To those who commented about the before kids perspective, boy can I relate. I remember saying "if my child acted like that, we'd leave right then and there". And there have been times that we have left based on the kids behavior. But there are times that we've just muddled through it, and said Sorry on the way out the door.

Great topic everyone!!
 
Just a reminder that we are the Cruise Board and the topic may be discussed as to how it relates to the Cruise Ships.

A general discussion of restaurant behavior outside of cruising would be appropriate on our DIS Family Board. Thank you very much! :)
 
I can relate to most all of you. My child is so precious to me and I am so proud of him. He is adorable and very smart too. He is ADHD and Asperger's Syndrome. His size and social development is a little behind other children his age, but to me, that makes him all the more special and sometimes harder to control.

I like to help other parents when they are having some troubles too. I do not mind a stranger making a comment to my child like "Santa's watching" or something like that. Sometimes it takes a stranger's remark to straighten his behavior out.

I'm sure we all try our best to make sure our children do not bother those folks who just don't understand kids. So, let's keep loving our kids and being proud of them spite what bad remarks others might say.

Let's go Disney and as parents, never grow up!

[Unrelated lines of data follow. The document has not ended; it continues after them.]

-- ==== Sys2Proof/Machine/Dispatch.lean ====
section
/-! DEFINITION. One arm per constructor: the meaning of every instruction word and event. -/

namespace Sys2Proof.Machine
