-- ==== Sys2Proof/Certificates/Slice0/Obligations.lean ====
section
/-! DEFINITION. The statements for the provers. Each docstring names the rules of the spec that the statement
formalises; a log entry is named where a statement rests on a choice of the model. -/

open Sys2Proof Sys2Proof.Machine

/-! ### Words -/

/-- R49 to R63: the word of every instruction within the limits of subcode 0 decodes to that instruction. -/
def Obligations.DecodeOfEncode : Prop :=
  ∀ i : Instr, i.encodable = true → decode (encode i) = .ok i

/-- R54, R87, R91, R100, R365: words that the spec's worked cases write out decode to the instructions they
stand for. -/
def Obligations.DecodedWords : Prop :=
  decode 0x28003008#32 = .ok (.loopi 3 8) ∧ decode 0x2A608000#32 = .ok (.lidx 6 1) ∧
  decode 0x10630002#32 = .ok (.slli 6 6 2) ∧ decode 0x20641002#32 = .ok (.bne 6 8 2) ∧
  decode 0x2A008001#32 = .ok (.lbrk 1) ∧ decode 0x32000000#32 = .ok .ecall ∧ decode 0x32000001#32 = .ok .eret

/-! ### Steps -/

/-- R15, R86: a turn of a side that can run fetches the word at that side's PC and runs the instruction it
decodes to; a word that decodes to none runs as ILLEGAL_WORD. While a load of the A side has not been performed, or an
A-side vector access is under way, the X side's instruction runs in the same way unless it would trap: then it waits
(R361). It rests on log 1 and 11: the turns, and the order in which a late load and later instructions go on, are the
model's choice. -/
def Obligations.StepRunsTheFetchedWord : Prop :=
  ∀ (s s1 : State) (k : HartKey) (sd : Side) (w : BitVec 32),
    s.dev.off = false → s.turn.act = .run k sd → s.begin.canRun k sd = true →
    (s.begin.takeTurn k sd).fetch = .ok (w, s1) →
    let s2 : State := { s1 with own := { s1.own with ir := w } }
    ∀ i : Instr, (decode w = .ok i ∨ (∃ e, decode w = .error e) ∧ i = .illegalWord w) →
      ((s.hart k).calm sd = true → step s = exec i s2) ∧
      ((s.hart k).calm sd = false → ∀ t, exec i s2 = .next t →
        step s = .next (if (t.hart k).tr = (s.hart k).tr then t else s.begin))

/-- Log 1, R387: a turn that holds an event performs that event, one of the host an access to BAR0, one of a command
processor its act, time having passed, where reading mtime gives the almanac (R396); a turn of a side that cannot run
changes nothing else; without power nothing acts but a cold reset. Time passes as the turn says, while a booked copy that
keeps its due date runs (R274) not to that date, and not beyond the next accrual of wear, which is due at every multiple
of 1 000 000 tk (R380). -/
def Obligations.StepRunsTheEvent : Prop :=
  ∀ s : State,
    (s.dev.off = false →
      (∀ i, s.turn.act = .event i → step s = exec i s.begin) ∧
      (∀ fn off size w, s.turn.act = .bar fn off size w → step s = s.begin.barAccess fn off size w) ∧
      (∀ n op, s.turn.act = .cp n op → step s = s.begin.cpAct n op ∧
        ∀ d : Fin 32, op = .mtime d → d ≠ 0 → (s.cps.get n).irq = none →
          ∃ t, step s = .next t ∧ (t.cps.get n).x.get d = word s.begin.now ∧ t.mem = s.mem) ∧
      (∀ k sd, s.turn.act = .run k sd → (s.hart k).mem.pendLoad = none → s.begin.canRun k sd = false → step s = .next s.begin)) ∧
    (s.dev.off = true →
      (s.turn.act = .event (.coldReset () ()) → step s = exec (.coldReset () ()) s.begin) ∧
      (s.turn.act ≠ .event (.coldReset () ()) → step s = .fault .poweredOff)) ∧
    s.now ≤ s.begin.now ∧ s.begin.now ≤ s.now + s.turn.elapsed ∧
    ((∀ i ∈ s.allCmds, s.promise i = none) → s.now + s.turn.elapsed ≤ s.dev.accrued + 1000000 →
      s.begin.now = s.now + s.turn.elapsed) ∧
    (s.now ≤ s.dev.accrued + 1000000 → s.begin.now ≤ s.dev.accrued + 1000000) ∧
    (s.dev.warm = none → ∀ i ∈ s.allCmds, ∀ d, s.promise i = some d → s.now < d → s.begin.now < d) ∧
    s.begin.mem = s.mem ∧ s.begin.harts = s.harts
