-- ==== Sys2Proof/Laws/Dispatch.lean ====
section
/-! SUPPORT. Each arm of the dispatch: what `exec` does with a constructor is its meaning. -/

namespace Sys2Proof.Laws
open Sys2Proof Sys2Proof.Machine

I can't wait, only 23 more days.
 
I agree with grlzmom. I have 2 DD's, ages 8 and 6 and have always expected them to behave in public when that is appropriate. My youngest has always been especially impatient, squirmy, and loud. I tried to prepare myself, explaining to them what is expected from them and then at a restaurant or whatever, let them color, snack on chips, etc... If it was a longer wait, either myself or husband would play tic-tac-toe, read a book from the diaper bag, etc.. If they're being cranky and out of control, one of us will take them to the restroom for a talk/spanking, whichever it merits. Yes, I know spanking isn't PC at the moment, but it worked for us. Now, I can take them anywhere and they can enjoy many more experiences. We're past the spanking part now and I can say whenever we're with friends, family, etc.. with children of similar ages, I am appalled at the way the parents let the kids walk all over them. They seem embarrassed and wonder why I don't have that problem. No, my kids aren't perfect and there are times I'm not sure what to do with them, but I think it's a matter of each parents' tolerance and expectation level for their own children.